On the Practical Limitations for the Generation of Gunn Oscillations in Highly Doped GaN Diodes

Abstract

Planar Gunn diodes based on doped GaN active layers with different geometries have been fabricated and characterized. Gunn oscillations have not been observed due to the catastrophic breakdown of the diodes for applied voltages around 20-25 V, much below the bias theoretically needed for the onset of Gunn oscillations. The breakdown of the diodes has been analyzed by pulsed I-V measurements at low temperature, and it has been observed to be almost independent of the geometry of the channels, thus allowing to discard self-heating effects as the origin of the device burning. The other possible mechanism for the device failure is impact-ionization avalanche due to the high electric fields present at the anode corner of the isolating trenches. However, Monte Carlo simulations using the typical value of the intervalley energy separation of GaN, ε_(1-2)=2.2 eV, show that impact ionization mechanisms are not significant for the voltages for which the experimental failure is observed.

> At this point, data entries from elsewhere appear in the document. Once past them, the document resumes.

theorem witness_DecodeEncodeRoundTrip : (Instr.kindU 0xFF#8).wellFormed = true := by decide
theorem witness_DecodedOctetsEncodeBack : decode .kindS (bs [0xFD]) = .ok (.kindS 0xFD#8) ∧ Op.kindS ≠ .frameDecode := by decide
theorem witness_NoOctetsAreIllegal : (bs [0xFF, 0xFF, 0xFF, 0xFF, 0xFF, 0xFF, 0xFF]).length = 7 := by decide
theorem witness_StepRunsThePresentedOperation :
    ((State.reset.load .crcByte (bs [0x41])).start = true ∧ decode .crcByte (State.reset.load .crcByte (bs [0x41])).octets = .ok (.crcByte 0x41#8)) ∧
    ((State.reset.load .addrSlot (bs [0])).start = true ∧ decode .addrSlot (State.reset.load .addrSlot (bs [0])).octets = .error (.operandLength .addrSlot 1)) ∧
    State.reset.start = false := by decide +kernel
theorem witness_PresentedOctetsReachTheOperation : State.reset.start = false ∧ decode .fcsField (bs [0x1B, 0xF6]) = .ok (.fcsField 0x1B#8 0xF6#8) := by decide
theorem witness_CrcFinalComplementsEveryBit : 0 < 16 ∧ 15 < 16 := by decide
/-- The empty list, R103. -/
theorem witness_FcsComputeIsInitBytesFinal : ([] : List Octet) = [] ∧ fcsCompute [] = 0x0000#16 := by decide +kernel
/-- Both sides of the bound of 3, V-CRC17 and V-CRC19. -/
theorem witness_FcsVerifyComparesLowOctetFirst : (bs [0, 0]).length < 3 ∧ fcsVerify (bs [0, 0]) = false ∧
    3 ≤ (bs [0x00, 0x78, 0xF0]).length ∧ fcsVerify (bs [0x00, 0x78, 0xF0]) = true := by decide +kernel
theorem witness_ResidueFormVerifies : 3 ≤ (bs [0x41, 0xF5, 0xA3]).length ∧ crcBytes 0xFFFF#16 (bs [0x41, 0xF5, 0xA3]) = 0xF0B8#16 := by decide +kernel
theorem witness_FlippedBitGivesChecksumMismatch : (presented uiFrame).clearStart.start = false ∧ Memory.wf (presented uiFrame).clearStart.buf = true ∧ Config.Floor.spec17.minLen ≤ (presented uiFrame).clearStart.len ∧
    fcsVerify (presented uiFrame).clearStart.octets = true ∧ 0 + 2 < (presented uiFrame).clearStart.len ∧ 19 + 2 < (presented uiFrame).clearStart.len ∧ 7 < 8 := by decide +kernel
/-- The shortest buffers, at the last covered octet. -/
theorem witness_FlippedBitGivesChecksumMismatch_short : Config.Floor.spec17.minLen ≤ (presented shortFrame).clearStart.len ∧ fcsVerify (presented shortFrame).clearStart.octets = true ∧
    14 + 2 < (presented shortFrame).clearStart.len ∧ Config.Floor.repo16.minLen ≤ (presented sixteen).clearStart.len ∧ fcsVerify (presented sixteen).clearStart.octets = true ∧
    13 + 2 < (presented sixteen).clearStart.len := by decide +kernel
/-- Trimmed lengths 0, 3 and 6 (V-A6, V-A4, V-A2). -/
theorem witness_AddrSlotRecord : (decodeSlot (slot 0x40 0x40 0x40 0x40 0x40 0x40 0x00)).callLen = 0 ∧
    2 + 1 = (decodeSlot (slot 0x82 0x40 0x84 0x40 0x40 0x40 0xFF)).callLen ∧ 5 + 1 = (decodeSlot (slot 0x9C 0x60 0x86 0x82 0x98 0x98 0x01)).callLen := by decide +kernel
/-- Two different slots that differ only in ignored bits. -/
theorem witness_IgnoredBitsChangeNoRecord : (0x82 / 2 = 0x83 / 2 ∧ 0xA0 / 2 = 0xA1 / 2 ∧ 0x40 / 2 = 0x41 / 2 ∧ 0x00 % 32 = 0xE0 % 32) ∧
    slot 0x82 0xA0 0xA4 0xA6 0x40 0x40 0x00 ≠ slot 0x83 0xA1 0xA5 0xA7 0x41 0x41 0xE0 ∧
    (slot 0x82 0xA0 0xA4 0xA6 0x40 0x40 0x00).o0.toNat / 2 = (slot 0x83 0xA1 0xA5 0xA7 0x41 0x41 0xE0).o0.toNat / 2 ∧
    (slot 0x82 0xA0 0xA4 0xA6 0x40 0x40 0x00).o1.toNat / 2 = (slot 0x83 0xA1 0xA5 0xA7 0x41 0x41 0xE0).o1.toNat / 2 ∧
    (slot 0x82 0xA0 0xA4 0xA6 0x40 0x40 0x00).o2.toNat / 2 = (slot 0x83 0xA1 0xA5 0xA7 0x41 0x41 0xE0).o2.toNat / 2 ∧
    (slot 0x82 0xA0 0xA4 0xA6 0x40 0x40 0x00).o3.toNat / 2 = (slot 0x83 0xA1 0xA5 0xA7 0x41 0x41 0xE0).o3.toNat / 2 ∧
    (slot 0x82 0xA0 0xA4 0xA6 0x40 0x40 0x00).o4.toNat / 2 = (slot 0x83 0xA1 0xA5 0xA7 0x41 0x41 0xE0).o4.toNat / 2 ∧
    (slot 0x82 0xA0 0xA4 0xA6 0x40 0x40 0x00).o5.toNat / 2 = (slot 0x83 0xA1 0xA5 0xA7 0x41 0x41 0xE0).o5.toNat / 2 ∧
    (slot 0x82 0xA0 0xA4 0xA6 0x40 0x40 0x00).ssid.toNat % 32 = (slot 0x83 0xA1 0xA5 0xA7 0x41 0x41 0xE0).ssid.toNat % 32 := by decide +kernel
/-- Failures below 14 octets, at 14, after one relay and at the cap; successes at 14, 21 and 70. -/
theorem witness_AddrFieldFailsExactly : addrField (bs (oneRelay.take 13)) = none ∧ addrField (bs (oneRelay.take 14)) = none ∧
    addrField (bs (oneRelay.take 20 ++ [0x02])) = none ∧ addrField (bs (eightRelays 0x10)) = none ∧
    (addrField (bs (uiFrame.take 14))).isSome = true ∧ (addrField (bs oneRelay)).isSome = true ∧ (addrField (bs (eightRelays 0x11))).isSome = true := by decide +kernel
theorem witness_AddrFieldRecords : (∃ f, addrField (bs (uiFrame.take 14)) = some f) ∧ (∃ f, addrField (bs oneRelay) = some f) ∧
    ∃ f, addrField (bs (eightRelays 0x11)) = some f :=
  ⟨Option.isSome_iff_exists.mp (by decide +kernel), Option.isSome_iff_exists.mp (by decide +kernel), Option.isSome_iff_exists.mp (by decide +kernel)⟩
/-- A region that goes on after the consumed octets, and another that agrees with it up to there only. -/
theorem witness_AddrFieldReadsOnlyItsFootprint : (addrField (bs (oneRelay ++ [0xAA]))).map (·.consumed) = some 21 ∧
    (bs (oneRelay ++ [0x55])).length = (bs (oneRelay ++ [0xAA])).length ∧ (bs (oneRelay ++ [0x55])).take 21 = (bs (oneRelay ++ [0xAA])).take 21 ∧
    bs (oneRelay ++ [0x55]) ≠ bs (oneRelay ++ [0xAA]) := by decide +kernel
/-- A next state in each case: success, fewer than 14 octets, 14 octets and more without an end of the chain. -/
theorem witness_AddrFieldRegisters :
    ((∃ t, exec (.addrField (bs oneRelay)) State.reset = .next t) ∧ (addrField (bs oneRelay)).isSome = true) ∧
    ((∃ t, exec (.addrField (bs (oneRelay.take 13))) State.reset = .next t) ∧ addrField (bs (oneRelay.take 13)) = none ∧ (bs (oneRelay.take 13)).length < 14) ∧
    ((∃ t, exec (.addrField (bs (oneRelay.take 14))) State.reset = .next t) ∧ addrField (bs (oneRelay.take 14)) = none ∧ 14 ≤ (bs (oneRelay.take 14)).length) :=
  ⟨⟨⟨_, rfl⟩, by decide +kernel⟩, ⟨⟨_, rfl⟩, by decide +kernel⟩, ⟨_, rfl⟩, by decide +kernel⟩
theorem witness_ControlRowsClassify : (Instr.kindI 0x00#8).wellFormed = true ∧ (Instr.kindI 0xFE#8).wellFormed = true ∧
    (Instr.kindS 0x01#8).wellFormed = true ∧ (Instr.kindS 0xFD#8).wellFormed = true ∧ (Instr.kindU 0x03#8).wellFormed = true ∧ (Instr.kindU 0xFF#8).wellFormed = true := by decide
/-- Each error and a frame, at a buffer the spec gives it for. -/
theorem witness_TooShortExactlyBelowTheFloor : (presented sixteen).len < Config.Floor.spec17.minLen ∧ ¬(presented sixteen).len < Config.Floor.repo16.minLen := by decide +kernel
/-- A frame through two relays, with a protocol identifier and a payload; a frame with neither (V-F8, V-F7). The relay file's clause has k = 0 to 7 in both. -/
theorem witness_DecodedFrameFields :
    (∃ t, frameDecodeAt .spec17 (presented relayFrame) = .next t ∧ (match t.result with | some (.ok f) => f.relays.length == 2 && f.protocolId == some 0xCF#8 | _ => false) = true) ∧
    ∃ t, frameDecodeAt .spec17 (presented shortFrame) = .next t ∧ (match t.result with | some (.ok f) => f.relays.length == 0 && f.protocolId == none | _ => false) = true :=
  ⟨exists_of_after (p := fun t => match t.result with | some (.ok f) => f.relays.length == 2 && f.protocolId == some 0xCF#8 | _ => false) (by decide +kernel),
    exists_of_after (p := fun t => match t.result with | some (.ok f) => f.relays.length == 0 && f.protocolId == none | _ => false) (by decide +kernel)⟩
/-- Two relays and a protocol identifier; no relay and none (V-F8, V-F7). -/
theorem witness_SuccessfulResultLaws :
    (∃ t, frameDecodeAt .spec17 (presented relayFrame) = .next t ∧ (match t.result with | some (.ok f) => f.relays.length == 2 && f.pidPresent | _ => false) = true) ∧
    ∃ t, frameDecodeAt .spec17 (presented shortFrame) = .next t ∧ (match t.result with | some (.ok f) => f.relays.length == 0 && !f.pidPresent | _ => false) = true :=
  ⟨exists_of_after (p := fun t => match t.result with | some (.ok f) => f.relays.length == 2 && f.pidPresent | _ => false) (by decide +kernel),
    exists_of_after (p := fun t => match t.result with | some (.ok f) => f.relays.length == 0 && !f.pidPresent | _ => false) (by decide +kernel)⟩
/-- A result of each status. -/
theorem witness_ErrorLeavesOnlyItsStatus :
    (∃ t, frameDecodeAt .spec17 (presented uiFrame) = .next t ∧ (t.result.map (·.status) == some 0#3) = true) ∧
    (∃ t, frameDecodeAt .spec17 (presented sixteen) = .next t ∧ (t.result.map (·.status) == some 1#3) = true) ∧
    (∃ t, frameDecodeAt .spec17 (presented (uiFrame.take 20 ++ [0, 0])) = .next t ∧ (t.result.map (·.status) == some 2#3) = true) ∧
    (∃ t, frameDecodeAt .spec17 (presented openFrame) = .next t ∧ (t.result.map (·.status) == some 3#3) = true) ∧
    ∃ t, frameDecodeAt .spec17 (presented cutFrame) = .next t ∧ (t.result.map (·.status) == some 4#3) = true :=
  ⟨exists_of_after (p := fun t => t.result.map (·.status) == some 0#3) (by decide +kernel), exists_of_after (p := fun t => t.result.map (·.status) == some 1#3) (by decide +kernel),
    exists_of_after (p := fun t => t.result.map (·.status) == some 2#3) (by decide +kernel), exists_of_after (p := fun t => t.result.map (·.status) == some 3#3) (by decide +kernel),
    exists_of_after (p := fun t => t.result.map (·.status) == some 4#3) (by decide +kernel)⟩
theorem witness_FloorsDifferOnlyAtSixteen : (presented sixteen).len = 16 ∧ (presented (sixteen.take 15)).len ≠ 16 ∧ (presented shortFrame).len ≠ 16 := by decide +kernel
/-- Two states with one buffer and different registers, result and phase. -/
theorem witness_DecodeIgnoresHistory : SameBuffer (presented uiFrame) (((presented uiFrame).setWork { Work.reset with crc := 0x1234#16, a := 99 }).setResult (.err .truncated)) ∧
    ((presented uiFrame).setWork { Work.reset with crc := 0x1234#16, a := 99 }).work ≠ (presented uiFrame).work :=
  ⟨⟨rfl, fun _ => rfl⟩, by decide +kernel⟩
theorem witness_EveryCallIsLikeTheFirst :
    (∃ t, step (presented uiFrame) = .next t ∧ t.result.isSome = true) ∧ ∃ t, step (presented openFrame) = .next t ∧ t.result.isSome = true :=
  ⟨exists_of_after (p := fun t => t.result.isSome) (by decide +kernel), exists_of_after (p := fun t => t.result.isSome) (by decide +kernel)⟩
/-- A frame whose payload has octets 0 to 3. -/
theorem witness_PayloadViewFollowsTheBuffer : Memory.wf (presented uiFrame).clearStart.buf = true ∧ (presented uiFrame).clearStart.start = false ∧
    ∃ t, exec .frameDecode (presented uiFrame).clearStart = .next t ∧ (match t.result with | some (.ok f) => decide (3 < f.payloadLen) | _ => false) = true :=
  ⟨by decide +kernel, rfl, exists_of_after (p := fun t => match t.result with | some (.ok f) => decide (3 < f.payloadLen) | _ => false) (by decide +kernel)⟩
theorem witness_NoInstructionWritesTheBuffer : ∃ t, exec .crcInit (presented uiFrame) = .next t := ⟨_, rfl⟩
theorem witness_ComponentsRaiseNoError : Instr.addrField (bs (oneRelay.take 13)) ≠ .frameDecode := by decide
theorem witness_StepsNeverFault : (presented uiFrame).sel = .frameDecode ∧ State.reset.start = false := by decide
/-- A presented buffer, no result standing: the invariant, and a next step. -/
theorem witness_StepKeepsTheInvariant : (presented uiFrame).Inv ∧ ∃ t, step (presented uiFrame) = .next t ∧ t.result.isSome = true :=
  ⟨⟨by decide +kernel, by decide +kernel, by decide +kernel,
      fun f h => by simp [presented, State.frame, State.reset] at h, [], by decide, by decide +kernel⟩,
    exists_of_after (p := fun t => t.result.isSome) (by decide +kernel)⟩
/-- A standing error, with one relay entry left: the invariant in phase DONE. -/
theorem witness_StepKeepsTheInvariant_done : (((presented uiFrame).setWork { Work.reset with relay := relayFile [Address.zero] }).setResult (.err .tooShort)).Inv :=
  ⟨by decide +kernel, by decide +kernel, by decide +kernel,
    fun f h => by simp [State.frame, Result.frame] at h, [Address.zero], by decide, rfl⟩
/-- Between calls both moves can be made: a presentation, and a write at either end of the buffer. -/
theorem witness_HostMovesKeepTheInvariant : (presented uiFrame).clearStart.Inv ∧ ((presented uiFrame).clearStart.present .crcByte (bs [0x41])).isSome = true ∧
    ((presented uiFrame).clearStart.hostWrite 0 0x00#8).isSome = true ∧ ((presented uiFrame).clearStart.hostWrite 21 0x00#8).isSome = true :=
  ⟨witness_StepKeepsTheInvariant.1, by decide +kernel, by decide +kernel, by decide +kernel⟩
/-- A standing frame whose view of 2 octets from offset 15 lies inside a buffer of 17 octets, and leaves one of 16. -/
theorem witness_PayloadReadStaysInsideTheBuffer :
    ((presented shortFrame).setResult (.ok ⟨.zero, .zero, [], 0x01#8, .supervisory, none, 15, 2⟩)).frame = some ⟨.zero, .zero, [], 0x01#8, .supervisory, none, 15, 2⟩ ∧
    15 + 2 ≤ (presented shortFrame).len ∧
    ((presented sixteen).setResult (.ok ⟨.zero, .zero, [], 0x01#8, .supervisory, none, 15, 2⟩)).frame = some ⟨.zero, .zero, [], 0x01#8, .supervisory, none, 15, 2⟩ ∧
    0 < 2 ∧ (presented sixteen).len < 15 + 2 := ⟨rfl, by decide +kernel, rfl, by decide, by decide +kernel⟩
theorem witness_HostMovesOnlyBetweenCalls : (presented uiFrame).start = true ∧ (∃ t, step (presented uiFrame) = .next t ∧ t.result.isSome = true) ∧
    (∃ t, State.reset.present .frameDecode (bs uiFrame) = some t) ∧ Memory.wf (presented uiFrame).clearStart.buf = true ∧ ∃ t, (presented uiFrame).clearStart.hostWrite 21 0x41#8 = some t :=
  ⟨rfl, witness_StepKeepsTheInvariant.2, ⟨_, rfl⟩, by decide +kernel, ⟨_, rfl⟩⟩
/-- The region's length in the register, at the buffer's length. -/
theorem witness_StagesRaiseOrGoToTheNext : { Work.reset with n := 22 }.n ≤ (presented uiFrame).len ∧ { Work.reset with n := 0 }.n ≤ State.reset.len := by decide +kernel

But recent experiments showed that ε_(1-2) is lower, around 0.9 eV. This lower intervalley separation leads to a much lower threshold voltage for the Gunn oscillations, not far from the experimental breakdown. Therefore, we attribute the devices failure to an avalanche process just when Gunn domains start to form, since they increase the population of electrons at the high electric field region, thus strongly enhancing impact ionization mechanisms which lead to the diode failure.